Straumann Group is a Swiss company based in Basel (Switzerland) manufacturing dental implants and specialized in related technologies. The group researches, develops, manufactures and supplies dental implants, instruments, biomaterials, CADCAM prosthetics, digital equipment, software, and clear aligners for applications in replacement, restorative, orthodontic and preventative dentistry.

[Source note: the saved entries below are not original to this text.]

-- ==== Sys2Proof/Machine/Ops.lean ====
section
/-! DEFINITION. The named operations over registers, free values, bus cycles and memory, exception processing
(60_exceptions), return from exception and the reset sequence. -/

namespace Sys2Proof.Machine

open Sys2Proof

/-! Registers (R21, R22, R24). -/

/-- The active stack pointer, A7 (R24). -/
def State.sp (s : State) : Long := if s.sr.s then s.ssp else s.usp

/-- The active stack pointer written. -/
def State.setSp (v : Long) (s : State) : State :=
  { s with ssp := if s.sr.s then v else s.ssp, usp := if s.sr.s then s.usp else v }

/-- An address register; number 7 is the active stack pointer (R22, R24). -/
def State.areg (s : State) (n : Reg) : Long := if h : n.val < 7 then s.a[n.val] else s.sp

/-- An address register written: always all 32 bits (R22). -/
def State.setA (n : Reg) (v : Long) (s : State) : State :=
  { s with
    a := if h : n.val < 7 then s.a.set n.val v else s.a
    ssp := if n.val < 7 then s.ssp else (s.setSp v).ssp
    usp := if n.val < 7 then s.usp else (s.setSp v).usp }

/-- A data register (R21). -/
def State.dreg (s : State) (n : Reg) : Long := s.d[n.val]

/-- A data register written at a size: the bits above it stay (R21). -/
def State.setD (sz : Size) (n : Reg) (v : Long) (s : State) : State :=
  { s with d := s.d.set n.val (mergeLow sz s.d[n.val] v) }

/-- The condition codes written. -/
def State.setCcr (cc : Ccr) (s : State) : State := { s with sr := { s.sr with ccr := cc } }

/-- The status register written (R348). -/
def State.setSr (sr : StatusRegister) (s : State) : State := { s with sr := sr }

/-- The program counter loaded by anything but falling through: what was read ahead is discarded (R95). The words at the
target may be read before the next boundary (`State.settle`). -/
def State.jump (target : Long) (s : State) : State := { s with pc := target, prefetch := [] }

/-- The program counter moved past words of the instruction stream. -/
def State.advance (bytes : Long) (s : State) : State := { s with pc := s.pc + bytes }

/-! Why a computation on the state is cut short. -/

/-- A computation on the state ends early: by a fault of an access, at a cycle nobody answers (U8), or by an external
reset, the interrupt lines showing a level (R505). -/
inductive Abort where
  | access (f : AccessFault)
  | unanswered
  | reset (level : Fin 8)
deriving DecidableEq, Repr

/-- A computation on the state. An abort keeps the state reached: what was done stays done (R451). -/
abbrev Exec := EStateM Abort State

/-- The state at an abort adjusted: for what the spec leaves between old and new (U3). A reset inside an instruction is
treated alike (DESIGN CHOICE, log 46: the spec says nothing of what stands in the flags and registers then). -/
def onAbort {α : Type} (m : Exec α) (g : State → State) : Exec α := fun s =>
  match m s with
  | .ok a s' => .ok a s'
  | .error e s' => .error e (g s')

/-! Free values (R14 `draw`). -/

/-- A free bit. -/
def drawBit : Exec Bool := fun s => .ok (Config.freeBit s.drawCount) { s with drawCount := s.drawCount + 1 }

/-- A free byte. -/
def drawByte : Exec Byte := fun s => .ok (Config.freeByte s.drawCount) { s with drawCount := s.drawCount + 1 }

/-- A free word. -/
def drawWord : Exec Word := fun s => .ok (Config.freeWord s.drawCount) { s with drawCount := s.drawCount + 1 }

/-- A free number below `n`. -/
def drawBelow (n : Nat) : Exec Nat := fun s =>
  .ok (Config.freeChoice s.drawCount % n) { s with drawCount := s.drawCount + 1 }

/-- A change that may or may not have been made (U3). -/
def State.maybe (g : State → State) (s : State) : State :=
  let s' := { s with drawCount := s.drawCount + 1 }
  if Config.freeBit s.drawCount then g s' else s'

/-- The flags of an instruction cut short: each is old or new (U3). -/
def State.mixFlags (new : Ccr) (s : State) : State :=
  let old := s.sr.ccr
  let k := s.drawCount
  let pick (j : Nat) (o n : Bool) : Bool := if Config.freeBit j then n else o
  { s.setCcr { x := pick k old.x new.x, n := pick (k + 1) old.n new.n, z := pick (k + 2) old.z new.z,
               v := pick (k + 3) old.v new.v, c := pick (k + 4) old.c new.c } with drawCount := k + 5 }

/-- The flags of an instruction cut short, `done` being the state after a run in which it is not: each is old or new
(U3). The draws of that run are not used again. -/
def State.openFlags (s done : State) : State :=
  { s with drawCount := max s.drawCount done.drawCount }.mixFlags done.sr.ccr

/-- The state in which an instruction is supposed to run without being cut short. -/
def State.suppose (s : State) : State := { s with supposed := true, fetchError := none }

/-- The state a supposed run of a computation ends in. -/
def State.afterSupposed (s : State) (m : Exec Unit) : State :=
  match m s.suppose with
  | .ok _ t => t
  | .error _ t => t

/-- A computation that leaves each flag old or new where it is cut short (U3, R451): new is what the flag would have become,
had the accesses that were cut short been completed with free data. -/
def flagsOldOrNew (m : Exec Unit) : Exec Unit := fun s =>
  onAbort m (fun t => t.openFlags (s.afterSupposed m)) s

/-! Bus cycles (R65, R66, R395 to R397). -/

/-- The two classes of memory references (R66). -/
inductive Space where
  | program
  | data
deriving DecidableEq, Repr

/-- How a bus cycle ended, as the processor sees it. -/
inductive CycleEnd where
  | done
  | berr
  | never
deriving DecidableEq, Repr

/-- The function code of a reference: the S bit chooses supervisor or user (R65, R66). -/
def State.code (s : State) : Space → FunctionCode
  | .program => if s.sr.s then .supervisorProgram else .userProgram
  | .data => if s.sr.s then .supervisorData else .userData

/-- The three function code lines (R65). -/
def FunctionCode.toNat : FunctionCode → Nat
  | .userData => 1
  | .userProgram => 2
  | .supervisorData => 5
  | .supervisorProgram => 6
  | .interruptAcknowledge => 7

/-- Does a region answer a cycle? -/
def BusRegion.covers (r : BusRegion) (c : BusCycle) : Bool :=
  decide (r.lo ≤ phys c.addr) && decide (phys c.addr ≤ r.hi) && r.codes.contains c.code && r.widths.contains c.width

/-- The region that answers a cycle; none means memory that answers with DTACK (log 7). -/
def State.region (s : State) (c : BusCycle) : Option BusRegion := s.busMap.find? fun r => r.covers c

/-- The map's answer to a cycle (R395). -/
def State.answer (s : State) (c : BusCycle) : BusAnswer :=
  match s.region c with
  | none => .dtack
  | some r =>
    match c.dir with
    | .read => r.onRead
    | .write => r.onWrite

/-- Does a cycle that reads get its data from a device (R504)? -/
def State.readsDevice (s : State) (c : BusCycle) : Bool :=
  match s.region c with
  | none => false
  | some r => r.device && decide (c.dir = .read)

/-- What an answer means: a VPA cycle completes as any other (D20); a re-run completes in the end (R397) except
in a read-modify-write cycle, where it is a bus error (R378). -/
def BusAnswer.toEnd (rmw : Bool) : BusAnswer → CycleEnd
  | .dtack => .done
  | .vpa => .done
  | .berr => .berr
  | .rerun => if rmw then .berr else .done
  | .none => .never

/-- How a cycle ends by the map. -/
def State.cycle (s : State) (rmw : Bool) (c : BusCycle) : CycleEnd := (s.answer c).toEnd rmw

/-- Do the maps alone say what happens at the next bus cycle: the platform has nothing else in store and no bus error of
an instruction word is pending? -/
def State.quiet (s : State) : Bool := s.cycles.isEmpty && s.fetchError.isNone

/-- Does a cycle complete, by the maps alone and, if it reads, with what memory holds? -/
def State.completes (s : State) (c : BusCycle) : Bool :=
  s.quiet && decide (s.cycle false c = .done) && !s.readsDevice c

/-- Does a write cycle with the given end change memory, by the map: a completed one unless the region is read-only
(U24), one ended by BERR if the region says so (R396)? -/
def State.stores (s : State) (c : BusCycle) (e : CycleEnd) : Bool :=
  match s.region c, e with
  | none, e => decide (e = .done)
  | some r, .done => r.writable
  | some r, .berr => r.storesOnBerr
  | some _, .never => false

/-- Memory with the data of a cycle stored: only the strobed byte (R74), the high-order byte of a word first (R61). -/
def State.written (s : State) (c : BusCycle) (w : Word) (m : Memory) : Memory :=
  match c.width with
  | .byte => m.write (s.locate c.code c.addr) (w.setWidth 8)
  | .word => (m.write (s.locate c.code c.addr) (w.extractLsb' 8 8)).write (s.locate c.code (c.addr + 1)) (w.setWidth 8)

/-- Memory after a write cycle with the given end. -/
def State.cycleMem (s : State) (c : BusCycle) (e : CycleEnd) (w : Word) (m : Memory) : Memory :=
  if s.stores c e then s.written c w m else m

/-- The state after a write cycle with the given end. -/
def State.storeCycle (c : BusCycle) (e : CycleEnd) (w : Word) (s : State) : State :=
  { s with mem := s.cycleMem c e w s.mem }

/-- What memory gives a cycle that reads, a byte in bits 7 to 0. -/
def State.memData (s : State) (c : BusCycle) : Word :=
  match c.width with
  | .byte => (s.byteAt c.code c.addr).setWidth 16
  | .word => s.wordAt c.code c.addr

/-- What a cycle takes from the data bus: of a byte cycle the half of the address (R72, R376), moved to bits 7 to 0. -/
def BusCycle.lane (c : BusCycle) (w : Word) : Word :=
  match c.width with
  | .byte => if c.addr.getLsbD 0 then (w.setWidth 8).setWidth 16 else (w.extractLsb' 8 8).setWidth 16
  | .word => w

/-- The bus cycle of a write by another master; a word is at an even address. -/
def MasterWrite.cycle (w : MasterWrite) : BusCycle :=
  { code := w.code, dir := .write, width := w.width
    addr := match w.width with
      | .byte => w.addr.setWidth 32
      | .word => (w.addr &&& ~~~1).setWidth 32 }

/-- A write cycle of another master, by the same rules as the processor's (R390). -/
def State.masterWrite (s : State) (w : MasterWrite) : State :=
  s.storeCycle w.cycle (s.cycle false w.cycle) w.data

/-- Several write cycles of other masters. -/
def State.masterWrites (s : State) : List MasterWrite → State
  | [] => s
  | w :: ws => State.masterWrites (s.masterWrite w) ws

/-- The abort of a cycle that does not complete. -/
def cycleAbort (e : CycleEnd) (c : BusCycle) : Abort :=
  match e with
  | .never => .unanswered
  | _ => .access { kind := .busError, addr := c.addr, dir := c.dir, code := c.code }

/-- The data of a cycle that reads: the data given, else a device's, which are free, else what memory holds. -/
def readData (c : BusCycle) (data : Option Word) : Exec Word := fun s =>
  match data with
  | some w => .ok (c.lane w) s
  | none => if s.readsDevice c then (do let w ← drawWord; pure (c.lane w)) s else .ok (s.memData c) s

/-- A bus cycle with a given end (R376, R377, R395, R396); `stores` overrides the map. In a supposed run a cycle that does
not complete does, with free data. -/
def endCycle (c : BusCycle) (w : Word) (e : CycleEnd) (data : Option Word) (stores : Option Bool) : Exec Word := fun s =>
  let s' : State :=
    if c.dir = .write ∧ stores.getD (s.stores c e) = true then { s with mem := s.written c w s.mem } else s
  if e = .done then readData c data s'
  else if s.supposed then (do let d ← drawWord; pure (c.lane d)) s'
  else .error (cycleAbort e c) s'

/-- Is this the second half of a read-modify-write cycle (R378)? No other master gets the bus before it (R391). -/
def secondHalf (rmw : Bool) (c : BusCycle) : Bool := rmw && decide (c.dir = .write)

/-- A bus cycle under the entries the platform has in store (R18, R375): other masters write, then the cycle is made, or
made again (R397), or the processor is reset in its place (R505). A read-modify-write cycle is never made again (R378). -/
def platformCycle (rmw : Bool) (c : BusCycle) (w : Word) : List CycleInput → Exec Word
  | [] => fun s => endCycle c w (s.cycle rmw c) none none s
  | e :: es => fun s =>
    let s' := { s.masterWrites (if secondHalf rmw c then [] else e.before) with cycles := es }
    match (if s.supposed then none else e.reset) with
    | some level => .error (.reset level) s'
    | none =>
      if e.answer = some .rerun ∧ rmw = false then
        platformCycle rmw c w es
          (if c.dir = .write ∧ e.stores = some true then { s' with mem := s'.written c w s'.mem } else s')
      else endCycle c w ((e.answer.getD (s'.answer c)).toEnd rmw) e.data e.stores s'

/-- The registers an instruction can write. -/
def State.registers (s : State) : Registers :=
  { d := s.d, a := s.a, usp := s.usp, ssp := s.ssp, sr := s.sr, resetPulses := s.resetPulses }

/-- The bus error of an instruction word, if it is now to cut the instruction short (R96, R451). -/
def raiseFetchError : Exec Unit := fun s =>
  match s.fetchError with
  | some e =>
    if e.after = 0 then .error (.access e.fault) { s with fetchError := none, instrReg := e.instr } else .ok () s
  | none => .ok () s

/-- A bus cycle begins, a bus error of an instruction word pending or not; `locked`: the bus is held since the cycle
before, so that no instruction word can be fetched between (R378). -/
def beginCycle (locked : Bool) : Exec Unit := fun s =>
  match s.fetchError with
  | none => .ok () s
  | some e =>
    if e.after = 0 ∧ locked = false then raiseFetchError s
    else .ok () { s with fetchError := some { e with after := e.after - 1, regs := s.registers } }

/-- A bus cycle of the processor (R375): the data read, a byte in bits 7 to 0. -/
def busCycle (rmw : Bool) (c : BusCycle) (w : Word) : Exec Word := do
  beginCycle (secondHalf rmw c)
  let s ← get
  platformCycle rmw c w s.cycles

/-! Memory accesses (R69, R70, R73). -/

/-- Is the address allowed for the size (R69)? -/
def aligned (a : Long) : Size → Bool
  | .byte => true
  | _ => !a.getLsbD 0

/-- The width of the cycles of an access. -/
def widthOf : Size → Width
  | .byte => .byte
  | _ => .word

/-- Does an access complete by the maps alone: aligned, and each of its cycles completing? -/
def State.canAccess (s : State) (sp : Space) (dir : Direction) (a : Long) (sz : Size) : Bool :=
  aligned a sz && s.completes { code := s.code sp, dir := dir, width := widthOf sz, addr := a } &&
    (decide (sz ≠ .long) || s.completes { code := s.code sp, dir := dir, width := .word, addr := a + 2 })

/-- Memory after a write to the data space (R66) whose cycles all complete by the map. -/
def State.memStored (s : State) (a : Long) (sz : Size) (v : Long) : Memory :=
  let c : BusCycle := { code := s.code .data, dir := .write, width := widthOf sz, addr := a }
  match sz with
  | .long => s.cycleMem { c with addr := a + 2 } .done (lowWord v) (s.cycleMem c .done (highWord v) s.mem)
  | _ => s.cycleMem c .done (lowWord v) s.mem

/-- The state after a write whose cycles all complete: all operand writes are to the data space (R66). -/
def State.storeMem (a : Long) (sz : Size) (v : Long) (s : State) : State := { s with mem := s.memStored a sz v }

/-- The two word cycles of a long access, the low-order word first or last (R73). -/
def longCycles (lowFirst : Bool) (code : FunctionCode) (dir : Direction) (a v : Long) : Exec Long := do
  let high := busCycle false { code := code, dir := dir, width := .word, addr := a } (highWord v)
  let low := busCycle false { code := code, dir := dir, width := .word, addr := a + 2 } (lowWord v)
  if lowFirst then
    let lo ← low
    let hi ← high
    pure (hi ++ lo)
  else
    let hi ← high
    let lo ← low
    pure (hi ++ lo)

The Straumann Group also offers services to the dental profession worldwide, including training and education, which is provided in collaboration with the International Team for Implantology (ITI) and the Instituto Latino Americano de Pesquisa e Ensino Odontológico (ILAPEO). Its products and services are available in more than 100 countries through a broad network of distribution subsidiaries and partners.

Business areas 

Straumann is active in the business of replacement and restoration of teeth, and prevention of tooth loss. Collaborating with clinics, research institutes and universities since the beginning of the company’s existence, it develops implants, instruments, computer-aided design/manufacturing (CAD/CAM) prosthetics, 3D printing and tissue regeneration products. Straumann also sees advantages in orthodontics, as 30-40% of implant patients need to get their teeth realigned before implant treatment. The company provides training and education for the dental profession around the globe in cooperation with the International Team for Implantology.

History 

The history of the Straumann Group has three distinct eras and spans more than half a century. It began in the village of Waldenburg, Switzerland in 1954 with the foundation of a research institute bearing the name of its founder, Dr Ing. Reinhard Straumann.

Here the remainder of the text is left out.